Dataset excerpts
# # #

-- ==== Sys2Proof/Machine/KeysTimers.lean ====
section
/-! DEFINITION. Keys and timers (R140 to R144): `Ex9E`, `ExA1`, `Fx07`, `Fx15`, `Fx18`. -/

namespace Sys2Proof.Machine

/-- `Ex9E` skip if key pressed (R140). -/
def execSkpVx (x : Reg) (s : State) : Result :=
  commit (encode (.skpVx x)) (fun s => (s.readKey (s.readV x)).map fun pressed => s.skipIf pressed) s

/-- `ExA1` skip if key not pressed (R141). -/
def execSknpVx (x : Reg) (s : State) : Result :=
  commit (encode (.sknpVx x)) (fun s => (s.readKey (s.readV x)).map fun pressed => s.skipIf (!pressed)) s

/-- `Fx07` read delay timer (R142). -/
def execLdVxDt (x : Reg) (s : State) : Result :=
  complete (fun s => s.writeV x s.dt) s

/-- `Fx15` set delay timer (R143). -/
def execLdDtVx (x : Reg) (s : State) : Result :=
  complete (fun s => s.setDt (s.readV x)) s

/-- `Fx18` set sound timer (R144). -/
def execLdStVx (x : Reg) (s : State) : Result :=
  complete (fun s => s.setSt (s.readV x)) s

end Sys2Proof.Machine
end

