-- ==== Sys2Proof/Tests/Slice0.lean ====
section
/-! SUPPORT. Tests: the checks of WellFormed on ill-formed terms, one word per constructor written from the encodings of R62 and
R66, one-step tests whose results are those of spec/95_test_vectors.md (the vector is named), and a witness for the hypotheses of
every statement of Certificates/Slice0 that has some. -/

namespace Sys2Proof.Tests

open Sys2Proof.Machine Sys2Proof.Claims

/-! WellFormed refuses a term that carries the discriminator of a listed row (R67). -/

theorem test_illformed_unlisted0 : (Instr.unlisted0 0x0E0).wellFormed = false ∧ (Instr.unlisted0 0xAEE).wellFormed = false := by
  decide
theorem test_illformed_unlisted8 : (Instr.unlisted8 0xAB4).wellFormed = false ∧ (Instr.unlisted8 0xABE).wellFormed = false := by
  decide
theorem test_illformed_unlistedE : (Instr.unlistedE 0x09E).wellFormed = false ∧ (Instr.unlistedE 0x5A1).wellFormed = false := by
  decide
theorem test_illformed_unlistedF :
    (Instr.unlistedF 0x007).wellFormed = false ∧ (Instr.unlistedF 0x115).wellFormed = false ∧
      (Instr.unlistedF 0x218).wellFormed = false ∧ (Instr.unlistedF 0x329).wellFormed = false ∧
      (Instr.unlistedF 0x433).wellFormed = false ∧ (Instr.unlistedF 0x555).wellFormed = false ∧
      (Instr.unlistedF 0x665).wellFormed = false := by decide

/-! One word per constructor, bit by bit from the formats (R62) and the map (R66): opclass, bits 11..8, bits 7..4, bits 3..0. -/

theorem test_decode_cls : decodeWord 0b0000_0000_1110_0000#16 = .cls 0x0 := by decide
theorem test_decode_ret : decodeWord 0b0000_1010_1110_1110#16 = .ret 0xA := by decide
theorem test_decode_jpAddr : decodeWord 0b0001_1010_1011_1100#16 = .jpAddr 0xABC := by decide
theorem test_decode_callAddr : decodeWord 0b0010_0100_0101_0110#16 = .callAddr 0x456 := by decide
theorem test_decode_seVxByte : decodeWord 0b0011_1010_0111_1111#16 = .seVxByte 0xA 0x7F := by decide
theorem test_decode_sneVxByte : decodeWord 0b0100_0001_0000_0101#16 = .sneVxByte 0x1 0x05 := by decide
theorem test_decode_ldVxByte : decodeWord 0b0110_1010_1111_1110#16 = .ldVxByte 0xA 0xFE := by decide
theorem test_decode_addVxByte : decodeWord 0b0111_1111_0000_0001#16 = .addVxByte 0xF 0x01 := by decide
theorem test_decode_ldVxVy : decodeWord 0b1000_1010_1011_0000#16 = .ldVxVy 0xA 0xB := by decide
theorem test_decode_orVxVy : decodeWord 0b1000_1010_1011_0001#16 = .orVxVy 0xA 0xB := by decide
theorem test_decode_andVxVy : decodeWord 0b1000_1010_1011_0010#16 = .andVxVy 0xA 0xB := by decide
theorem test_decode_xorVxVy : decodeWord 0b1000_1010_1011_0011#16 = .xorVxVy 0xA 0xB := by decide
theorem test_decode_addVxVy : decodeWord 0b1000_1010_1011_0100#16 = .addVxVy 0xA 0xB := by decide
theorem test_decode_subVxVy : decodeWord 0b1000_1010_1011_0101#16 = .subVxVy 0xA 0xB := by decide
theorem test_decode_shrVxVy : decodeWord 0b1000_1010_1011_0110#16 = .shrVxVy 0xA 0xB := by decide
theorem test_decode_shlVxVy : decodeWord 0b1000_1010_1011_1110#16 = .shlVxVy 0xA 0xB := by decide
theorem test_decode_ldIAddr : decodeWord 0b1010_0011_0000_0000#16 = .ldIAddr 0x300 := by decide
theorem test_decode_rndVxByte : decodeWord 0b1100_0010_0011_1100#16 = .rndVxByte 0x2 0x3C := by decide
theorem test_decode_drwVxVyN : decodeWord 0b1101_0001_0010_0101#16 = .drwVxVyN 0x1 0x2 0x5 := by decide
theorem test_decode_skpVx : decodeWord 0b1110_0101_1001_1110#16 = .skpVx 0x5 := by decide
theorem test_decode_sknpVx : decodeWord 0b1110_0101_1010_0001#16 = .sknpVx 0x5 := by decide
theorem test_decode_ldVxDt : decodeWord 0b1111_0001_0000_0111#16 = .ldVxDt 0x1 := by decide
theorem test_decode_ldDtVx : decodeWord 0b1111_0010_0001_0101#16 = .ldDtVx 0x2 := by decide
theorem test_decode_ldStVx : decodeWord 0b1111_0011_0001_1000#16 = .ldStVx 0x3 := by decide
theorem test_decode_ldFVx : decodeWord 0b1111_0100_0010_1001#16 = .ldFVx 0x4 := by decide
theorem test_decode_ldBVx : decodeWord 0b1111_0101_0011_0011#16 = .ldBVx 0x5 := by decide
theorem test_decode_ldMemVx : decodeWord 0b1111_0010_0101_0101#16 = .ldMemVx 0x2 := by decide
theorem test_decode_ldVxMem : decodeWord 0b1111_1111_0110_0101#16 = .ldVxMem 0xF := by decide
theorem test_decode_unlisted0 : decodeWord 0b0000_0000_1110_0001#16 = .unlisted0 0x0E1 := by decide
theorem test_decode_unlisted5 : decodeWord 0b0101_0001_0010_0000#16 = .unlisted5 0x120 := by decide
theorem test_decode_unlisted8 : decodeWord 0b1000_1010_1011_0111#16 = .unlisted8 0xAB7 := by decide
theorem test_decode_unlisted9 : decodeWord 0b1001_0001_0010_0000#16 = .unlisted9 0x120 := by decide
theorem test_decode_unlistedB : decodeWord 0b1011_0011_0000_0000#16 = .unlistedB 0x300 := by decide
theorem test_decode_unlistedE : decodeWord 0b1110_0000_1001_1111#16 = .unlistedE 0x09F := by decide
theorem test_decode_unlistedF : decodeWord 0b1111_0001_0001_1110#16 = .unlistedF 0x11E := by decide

# # #

• **Directions**
Please copy the lines above from the line with "theorem test_decode_jpAddr : decodeWord" up to and including the line with "theorem test_decode_subVxVy : decodeWord", exactly as written and with nothing else.

• **Finished task**
theorem test_decode_jpAddr : decodeWord 0b0001_1010_1011_1100#16 = .jpAddr 0xABC := by decide
theorem test_decode_callAddr : decodeWord 0b0010_0100_0101_0110#16 = .callAddr 0x456 := by decide
theorem test_decode_seVxByte : decodeWord 0b0011_1010_0111_1111#16 = .seVxByte 0xA 0x7F := by decide
theorem test_decode_sneVxByte : decodeWord 0b0100_0001_0000_0101#16 = .sneVxByte 0x1 0x05 := by decide
theorem test_decode_ldVxByte : decodeWord 0b0110_1010_1111_1110#16 = .ldVxByte 0xA 0xFE := by decide
theorem test_decode_addVxByte : decodeWord 0b0111_1111_0000_0001#16 = .addVxByte 0xF 0x01 := by decide
theorem test_decode_ldVxVy : decodeWord 0b1000_1010_1011_0000#16 = .ldVxVy 0xA 0xB := by decide
theorem test_decode_orVxVy : decodeWord 0b1000_1010_1011_0001#16 = .orVxVy 0xA 0xB := by decide
theorem test_decode_andVxVy : decodeWord 0b1000_1010_1011_0010#16 = .andVxVy 0xA 0xB := by decide
theorem test_decode_xorVxVy : decodeWord 0b1000_1010_1011_0011#16 = .xorVxVy 0xA 0xB := by decide
theorem test_decode_addVxVy : decodeWord 0b1000_1010_1011_0100#16 = .addVxVy 0xA 0xB := by decide
theorem test_decode_subVxVy : decodeWord 0b1000_1010_1011_0101#16 = .subVxVy 0xA 0xB := by decide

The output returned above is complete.